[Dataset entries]
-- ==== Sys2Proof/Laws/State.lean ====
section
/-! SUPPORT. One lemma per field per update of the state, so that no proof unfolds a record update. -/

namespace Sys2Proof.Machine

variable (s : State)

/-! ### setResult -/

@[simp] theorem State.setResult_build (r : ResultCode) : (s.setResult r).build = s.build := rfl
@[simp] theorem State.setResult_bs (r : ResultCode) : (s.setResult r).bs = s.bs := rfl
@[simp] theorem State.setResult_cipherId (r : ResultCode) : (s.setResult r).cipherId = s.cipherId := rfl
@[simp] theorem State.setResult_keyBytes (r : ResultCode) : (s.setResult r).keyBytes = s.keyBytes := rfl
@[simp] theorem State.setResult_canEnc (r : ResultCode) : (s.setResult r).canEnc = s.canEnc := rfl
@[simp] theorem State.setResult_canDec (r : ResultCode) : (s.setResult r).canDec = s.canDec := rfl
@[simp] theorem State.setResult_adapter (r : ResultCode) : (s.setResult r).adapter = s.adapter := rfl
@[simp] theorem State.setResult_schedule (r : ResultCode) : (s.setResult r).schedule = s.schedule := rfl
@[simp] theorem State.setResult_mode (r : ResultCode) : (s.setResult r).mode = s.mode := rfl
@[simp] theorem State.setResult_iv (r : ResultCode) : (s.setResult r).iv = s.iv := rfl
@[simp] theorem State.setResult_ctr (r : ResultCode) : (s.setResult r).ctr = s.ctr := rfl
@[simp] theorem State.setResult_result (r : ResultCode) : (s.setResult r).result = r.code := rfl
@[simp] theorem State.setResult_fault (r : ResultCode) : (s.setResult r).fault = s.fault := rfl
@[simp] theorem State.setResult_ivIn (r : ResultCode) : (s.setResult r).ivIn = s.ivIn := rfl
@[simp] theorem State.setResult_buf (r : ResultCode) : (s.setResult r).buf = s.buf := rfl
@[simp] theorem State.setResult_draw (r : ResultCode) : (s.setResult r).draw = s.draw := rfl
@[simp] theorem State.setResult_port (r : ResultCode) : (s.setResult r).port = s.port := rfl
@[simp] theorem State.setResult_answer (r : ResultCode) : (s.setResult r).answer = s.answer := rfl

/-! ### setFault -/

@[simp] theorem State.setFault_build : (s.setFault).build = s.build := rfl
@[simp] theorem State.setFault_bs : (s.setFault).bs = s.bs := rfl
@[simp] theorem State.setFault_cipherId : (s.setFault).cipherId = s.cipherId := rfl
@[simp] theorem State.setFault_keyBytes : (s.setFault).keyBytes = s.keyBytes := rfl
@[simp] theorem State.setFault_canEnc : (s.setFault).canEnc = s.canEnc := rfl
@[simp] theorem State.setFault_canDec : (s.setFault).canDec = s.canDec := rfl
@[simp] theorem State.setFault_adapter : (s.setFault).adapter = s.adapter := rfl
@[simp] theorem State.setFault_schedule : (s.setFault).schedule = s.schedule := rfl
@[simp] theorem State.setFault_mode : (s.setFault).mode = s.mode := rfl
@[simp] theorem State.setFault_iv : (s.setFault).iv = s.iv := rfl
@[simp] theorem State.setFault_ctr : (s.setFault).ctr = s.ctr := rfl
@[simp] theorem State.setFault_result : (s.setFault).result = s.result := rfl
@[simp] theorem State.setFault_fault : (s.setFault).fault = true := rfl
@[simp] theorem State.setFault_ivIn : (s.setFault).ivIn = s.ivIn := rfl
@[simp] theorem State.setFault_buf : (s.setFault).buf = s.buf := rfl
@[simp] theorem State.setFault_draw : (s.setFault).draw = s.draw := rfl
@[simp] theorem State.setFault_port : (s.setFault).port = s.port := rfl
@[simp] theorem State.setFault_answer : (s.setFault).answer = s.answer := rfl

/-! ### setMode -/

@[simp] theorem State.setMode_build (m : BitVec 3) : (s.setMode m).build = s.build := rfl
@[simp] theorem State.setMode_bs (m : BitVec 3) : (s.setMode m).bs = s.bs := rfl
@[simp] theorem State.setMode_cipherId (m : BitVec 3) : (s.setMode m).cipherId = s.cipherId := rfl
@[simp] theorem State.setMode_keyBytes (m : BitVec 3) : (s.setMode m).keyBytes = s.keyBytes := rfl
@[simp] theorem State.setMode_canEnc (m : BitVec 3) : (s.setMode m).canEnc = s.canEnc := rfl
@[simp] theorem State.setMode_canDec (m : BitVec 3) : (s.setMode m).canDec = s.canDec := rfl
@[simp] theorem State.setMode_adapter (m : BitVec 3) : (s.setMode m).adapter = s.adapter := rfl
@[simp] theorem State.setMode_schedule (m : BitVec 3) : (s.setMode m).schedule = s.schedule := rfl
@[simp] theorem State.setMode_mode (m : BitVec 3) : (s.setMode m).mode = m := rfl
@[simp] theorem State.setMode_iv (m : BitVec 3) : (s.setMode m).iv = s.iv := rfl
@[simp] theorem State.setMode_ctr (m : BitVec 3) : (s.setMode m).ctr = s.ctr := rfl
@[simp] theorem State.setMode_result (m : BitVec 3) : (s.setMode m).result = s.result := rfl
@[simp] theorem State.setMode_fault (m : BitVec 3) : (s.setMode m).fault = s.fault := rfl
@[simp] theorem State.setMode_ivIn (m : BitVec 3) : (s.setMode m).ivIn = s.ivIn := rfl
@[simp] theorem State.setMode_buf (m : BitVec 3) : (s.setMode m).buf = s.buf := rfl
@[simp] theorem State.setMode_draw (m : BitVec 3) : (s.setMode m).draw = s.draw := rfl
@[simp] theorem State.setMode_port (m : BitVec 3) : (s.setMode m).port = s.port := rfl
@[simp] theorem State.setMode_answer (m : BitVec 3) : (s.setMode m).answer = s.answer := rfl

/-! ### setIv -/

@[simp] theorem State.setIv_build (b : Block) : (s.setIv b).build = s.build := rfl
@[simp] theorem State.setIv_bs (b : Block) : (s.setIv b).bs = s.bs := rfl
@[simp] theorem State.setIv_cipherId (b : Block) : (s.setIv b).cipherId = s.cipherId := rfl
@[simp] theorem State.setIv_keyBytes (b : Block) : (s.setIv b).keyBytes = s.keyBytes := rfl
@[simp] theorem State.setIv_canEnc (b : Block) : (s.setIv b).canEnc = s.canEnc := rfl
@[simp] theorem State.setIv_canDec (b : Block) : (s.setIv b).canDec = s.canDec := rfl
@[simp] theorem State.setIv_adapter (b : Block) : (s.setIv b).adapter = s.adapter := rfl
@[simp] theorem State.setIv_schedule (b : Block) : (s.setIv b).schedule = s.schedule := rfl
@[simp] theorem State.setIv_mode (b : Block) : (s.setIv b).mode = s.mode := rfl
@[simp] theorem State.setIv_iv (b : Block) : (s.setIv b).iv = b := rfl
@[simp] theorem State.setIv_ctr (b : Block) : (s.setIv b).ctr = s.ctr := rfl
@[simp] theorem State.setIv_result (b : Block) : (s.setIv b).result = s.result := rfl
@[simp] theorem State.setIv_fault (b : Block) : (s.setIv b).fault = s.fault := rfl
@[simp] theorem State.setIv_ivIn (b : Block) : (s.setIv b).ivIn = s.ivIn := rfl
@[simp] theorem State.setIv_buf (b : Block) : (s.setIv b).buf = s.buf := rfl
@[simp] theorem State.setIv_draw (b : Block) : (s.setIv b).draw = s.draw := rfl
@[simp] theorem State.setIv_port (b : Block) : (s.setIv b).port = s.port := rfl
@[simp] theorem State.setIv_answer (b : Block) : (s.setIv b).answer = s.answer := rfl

### [Work to complete]
Only the lines above from the line containing "m).port = s.port := rfl" through the line containing "b).cipherId = s.cipherId := rfl" should be retyped, exactly and with both ends included.

### [Exercise solution]
@[simp] theorem State.setMode_port (m : BitVec 3) : (s.setMode m).port = s.port := rfl
@[simp] theorem State.setMode_answer (m : BitVec 3) : (s.setMode m).answer = s.answer := rfl

/-! ### setIv -/

@[simp] theorem State.setIv_build (b : Block) : (s.setIv b).build = s.build := rfl
@[simp] theorem State.setIv_bs (b : Block) : (s.setIv b).bs = s.bs := rfl
@[simp] theorem State.setIv_cipherId (b : Block) : (s.setIv b).cipherId = s.cipherId := rfl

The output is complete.